In some embodiments, the second circuit unit 204 includes a second circuit unit including an integrating circuit 2041, a second voltage comparing circuit 2042, and a second pixel interaction circuit 2043, wherein an output terminal of the integrating circuit 2041 is connected to an input terminal of the second voltage comparing circuit 2042, and an output terminal of the second voltage comparing circuit 2042 is connected to an input terminal of the second pixel interaction circuit 2043. The functions of the respective circuits in the second circuit unit 204 are described below.
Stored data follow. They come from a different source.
-- ==== Sys2Proof/Machine/Chain.lean ====
section
/-! DEFINITION. The chain link (03_timebase_and_cues.md R95–R109). -/

namespace Sys2Proof.Machine

/-- Change the link's state behind its registers. -/
def State.modChain (s : State) (f : Chain → Chain) : State := { s with chain := f s.chain }

/-- STATE changes: source 0x17 (R406). -/
def State.chainGo (s : State) (st : Nat) : State :=
  if s.get CHAIN.STATUS.STATE = st then s else (s.set CHAIN.STATUS.STATE st).arrive 0x17

/-- The link runs: enabled, with CHVDD connected (R56), the mains side on. -/
def State.chainOn (s : State) : Bool := s.power == .on && s.on CHAIN.CTRL.EN && s.chain.chvdd

/-! ## Frames (R96, R97) -/

/-- The timecode frame of the running grain: UTC flags, hand-over, the ranged follower and its round trip. -/
def State.timecode (s : State) (ranged : Option (Nat × Nat)) : List Byte :=
  let ho := match s.chain.handover with | none => (0, 0) | some h => h
  let pend := decide (0 < ho.2)
  let b := [1, BitVec.ofNat 8 (s.get CHAIN.CTRL.POS),
      BitVec.ofNat 8 (ofB (s.on TIME.UTCSTAT.VALID) + 2 * ofB (s.on TIME.UTCSTAT.PPSLOCK) + 4 * ofB pend)] ++
    leBytes 8 s.clock.grain ++ leBytes 4 (s.get TIME.UTCOFFLO.ULO) ++ leBytes 4 (s.get TIME.UTCOFFHI.UHI) ++
    leBytes 4 (s.get TIME.UTCOFFFR.UFR) ++
    [BitVec.ofNat 8 (match ranged with | none => 0 | some r => r.1 + 8),
     BitVec.ofNat 8 (if pend then ho.1 + 16 * ho.2 else 0)] ++
    leBytes 4 (match ranged with | none => 0 | some r => r.2)
  [0xAA, 0xAA, 0xC3] ++ b ++ leBytes 4 (crc32c b)

/-- A follower's reply. -/
def State.reply (s : State) : List Byte :=
  let st := s.get CHAIN.STATUS.STATE
  let b := [2, BitVec.ofNat 8 (s.get CHAIN.CTRL.POS), BitVec.ofNat 8 (ofB (st == 4) + 2 * ofB (st == 5))] ++
    leBytes 4 s.clock.grain
  [0xAA, 0xAA, 0xC3] ++ b ++ leBytes 4 (crc32c b)

/-- A frame of a type and length whose check word is right. -/
def frameGood (type len : Nat) (f : List Byte) : Bool :=
  f.length == len && f.take 3 == [0xAA, 0xAA, 0xC3] && byteAt f 3 == type &&
    u32At f (len - 4) == crc32c ((f.drop 3).take (len - 7))

/-! ## The leader -/

/-- The follower whose round trip the next frame carries (R98): of those that replied, one that does not report locked, else
the next in rotation. -/
def Chain.pickRanged (c : Chain) : Option (Nat × Nat) :=
  match c.results.find? (fun r => !c.joined.getD r.1 false) with
  | some r => some r
  | none =>
    match c.results.find? (fun r => decide (c.lastRanged < r.1)) with
    | some r => some r
    | none => c.results.head?

/-- Replies of the period that ends: who missed (R97). -/
def State.countReplies (s : State) : State :=
  let mem := s.get CHAIN.MEMBERS.MEM
  s.modChain (fun c => { c with
    miss := c.miss.mapIdx (fun p n => if bitOf mem p && !c.replied.getD p false then n + 1 else 0)
    replied := List.replicate 8 false })

/-- After a frame: the next period begins, the hand-over counts down. -/
def State.frameSent (s : State) (ranged : Option (Nat × Nat)) (bad : Bool) : State :=
  s.modChain (fun c => { c with
    frameStart := s.clock.now
    tx := s.timecode ranged
    results := []
    sent := some s.clock.grain
    lastRanged := match ranged with | none => c.lastRanged | some r => r.1
    handover := c.handover.map (fun h => (h.1, h.2 - 1))
    badReadback := if bad then c.badReadback + 1 else 0 })

/-- Two corrupted read-backs in a row (R105): silence for 32–255 grains, during which STATE shows LISTEN (DESIGN CHOICE, log
entry 51). -/
def State.silence (s : State) : State :=
  if 2 ≤ s.chain.badReadback then
    let r := s.draw
    (r.2.modChain (fun c => { c with badReadback := 0, silentUntil := some (s.clock.grain + 32 + r.1.toNat % 224) })).chainGo 1
  else s

/-- A planned hand-over has been counted down. -/
def State.handedOver (s : State) : Bool := match s.chain.handover with | none => false | some h => h.2 == 0

/-- TIMECODE_FRAME_SEND (R95): once at phase 0 of a grain divisible by 32; whether the read-back was corrupted is measured. -/
def execTimecodeFrameSend (readbackBad : Bool) (s : State) : Host.Outcome State Fault Refusal :=
  .next (if s.chainOn ∧ s.get CHAIN.STATUS.STATE = 6 ∧ s.clock.grain % 32 = 0 ∧ s.clock.phase = 0 ∧
      s.chain.sent ≠ some s.clock.grain ∧ s.handedOver = false then
    let t := s.countReplies
    let r := t.chain.pickRanged
    ((t.frameSent r readbackBad).silence)
  else s)

/-- FOLLOWER_REPLY_RECEIVE (R98): the round trip of a follower; a bad check word is counted. -/
def execFollowerReplyReceive (frame : List Byte) (s : State) : Host.Outcome State Fault Refusal :=
  .next (if s.chainOn ∧ s.get CHAIN.STATUS.STATE = 6 then
    if frameGood 2 14 frame then
      let p := byteAt frame 4 % 8
      let rtt := s.clock.now - s.chain.frameStart - (4 * p + 2) * 6400
      (s.setBit CHAIN.MEMBERS.MEM p true).modChain (fun c => { c with
        replied := c.replied.set p true
        joined := c.joined.set p (bitOf (byteAt frame 5) 0)
        results := c.results ++ [(p, rtt)] })
    else s.bump CHAIN.CRCERR.COUNT CHAIN.CRCERR.SAT
  else s)

/-- REPLY_MISSED (R97): the third reply in a row is missed. -/
def execReplyMissed (pos : Fin 8) (s : State) : Host.Outcome State Fault Refusal :=
  .next (if s.chainOn ∧ s.get CHAIN.STATUS.STATE = 6 ∧ s.bit CHAIN.MEMBERS.MEM pos ∧ 3 ≤ s.chain.miss.getD pos 0 then
    let t := (s.setBit CHAIN.MEMBERS.MEM pos false).raise CHAIN.FLAGS.MEMBERLOST 0x16
    t.modChain (fun c => { c with miss := c.miss.set pos 0, joined := c.joined.set pos false })
  else s)

/-- A hand-over is asked for (R106, R109): ignored unless leading; a target that is no member sets MEMBERLOST. -/
def State.handoverGo (s : State) (target : Nat) : State :=
  if s.get CHAIN.STATUS.STATE ≠ 6 then s
  else if s.bit CHAIN.MEMBERS.MEM target then s.modChain (fun c => { c with handover := some (target, 4) })
  else s.raise CHAIN.FLAGS.MEMBERLOST 0x16

/-- HANDOVER_GO. -/
def execHandoverGo (pos : Fin 8) (s : State) : Host.Outcome State Fault Refusal := .next (s.whenOn (s.handoverGo pos))

/-- The module becomes leader. -/
def State.lead (s : State) : State :=
  ((s.chainGo 6).set CHAIN.STATUS.LPOS (s.get CHAIN.CTRL.POS)).modChain (fun c => { c with
    listenUntil := none, silentUntil := none, switchAt := none, handover := none, stepPend := none, results := []
    miss := List.replicate 8 0, replied := List.replicate 8 false, joined := List.replicate 8 false, sent := none })

/-- The module becomes a follower that listens. -/
def State.follow (s : State) : State :=
  ((s.chainGo 1).set CHAIN.MEMBERS.MEM 0).modChain (fun c => { c with
    good := 0, sent := none, listenUntil := none, silentUntil := none, handover := none, switchAt := none, outliers := 0
    lastFrame := s.clock.grain })

/-- HANDOVER_SWITCH (R106): at H + 128, the frame grain after the last frame of the old leader, that one listens and the
target leads. -/
def execHandoverSwitch (s : State) : Host.Outcome State Fault Refusal :=
  .next (if s.chainOn then
    if s.get CHAIN.STATUS.STATE = 6 ∧ s.handedOver ∧ s.clock.grain % 32 = 0 ∧
        s.chain.sent ≠ some s.clock.grain then s.follow
    else match s.chain.switchAt with
      | some g => if g ≤ s.clock.grain then s.lead else s
      | none => s
  else s)

/-- LEADER_LISTEN_END (R105). -/
def execLeaderListenEnd (s : State) : Host.Outcome State Fault Refusal :=
  .next (match s.chain.listenUntil with
    | some g => if s.chainOn ∧ g ≤ s.clock.grain then s.lead else s
    | none => s)

/-- A module set as leader listens for 64 grains (R105). -/
def State.listen (s : State) : State :=
  (s.chainGo 1).modChain (fun c => { c with silentUntil := none, listenUntil := some (s.clock.grain + 64) })

/-- LEADER_SILENCE_END (R105). -/
def execLeaderSilenceEnd (s : State) : Host.Outcome State Fault Refusal :=
  .next (match s.chain.silentUntil with
    | some g => if s.chainOn ∧ g ≤ s.clock.grain then s.listen else s
    | none => s)

/-- HEIR_TAKEOVER (R104): no frame for 1024 grains. -/
def execHeirTakeover (s : State) : Host.Outcome State Fault Refusal :=
  .next (if s.chainOn ∧ s.on CHAIN.CTRL.HEIR ∧ s.isFollower ∧
      s.chain.lastFrame + 1024 ≤ s.clock.grain then s.lead
  else s)

/-! ## The follower -/

/-- UTC from the leader's frame (R78). While the leader's UTC is not valid, SRC keeps what it read (DESIGN CHOICE, log entry
51). -/
def State.chainUtc (s : State) (f : List Byte) : State :=
  let v := bitOf (byteAt f 5) 0
  let s := ((s.set TIME.UTCOFFLO.ULO (u32At f 14)).set TIME.UTCOFFHI.UHI (u32At f 18)).set TIME.UTCOFFFR.UFR (u32At f 22)
  let s := (s.flag TIME.UTCSTAT.VALID v).flag TIME.UTCSTAT.PPSLOCK (bitOf (byteAt f 5) 1)
  if v then s.set TIME.UTCSTAT.SRC 3 else s

/-- Leader less own count at the detection of frame g, in cycles: the start of grain g lies a delay before it (R98). -/
def State.chainDiff (s : State) (g : Nat) : Int :=
  ((g : Int) - s.clock.grain) * 6400 + s.chain.delay - s.clock.phase

/-- The phase error of a difference, in −3200 to 3199 (R100). -/
def phaseErr (x : Int) : Int := (x + 3200) % 6400 - 3200

/-- A round trip is applied (R98): the delay is half of it. -/
def State.takeRtt (s : State) (rtt : Nat) : State :=
  (s.set CHAIN.RTT.RTT rtt).modChain (fun c => { c with delay := (Config.round rtt 2).toNat, outliers := 0 })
An integrating circuit 2041 for converting the second photocurrent into an integrated voltage. Illustratively, the integrating circuit 2041 converts the second photocurrent to an integrated voltage, and the integrated voltage is leaked such that the integrated voltage drops.

The second voltage comparing circuit 2042 is configured to generate a second pulse signal when the integrated voltage is equal to the reference voltage, and transmit the second pulse signal to the second pixel interaction circuit 2042. The second voltage comparator 2042 compares the integrated voltage with a reference voltage, and generates a second pulse signal when the integrated voltage drops to the reference voltage. In some embodiments, in the case of generating the second pulse signal, the second pulse signal resets the integrated voltage to a reset voltage.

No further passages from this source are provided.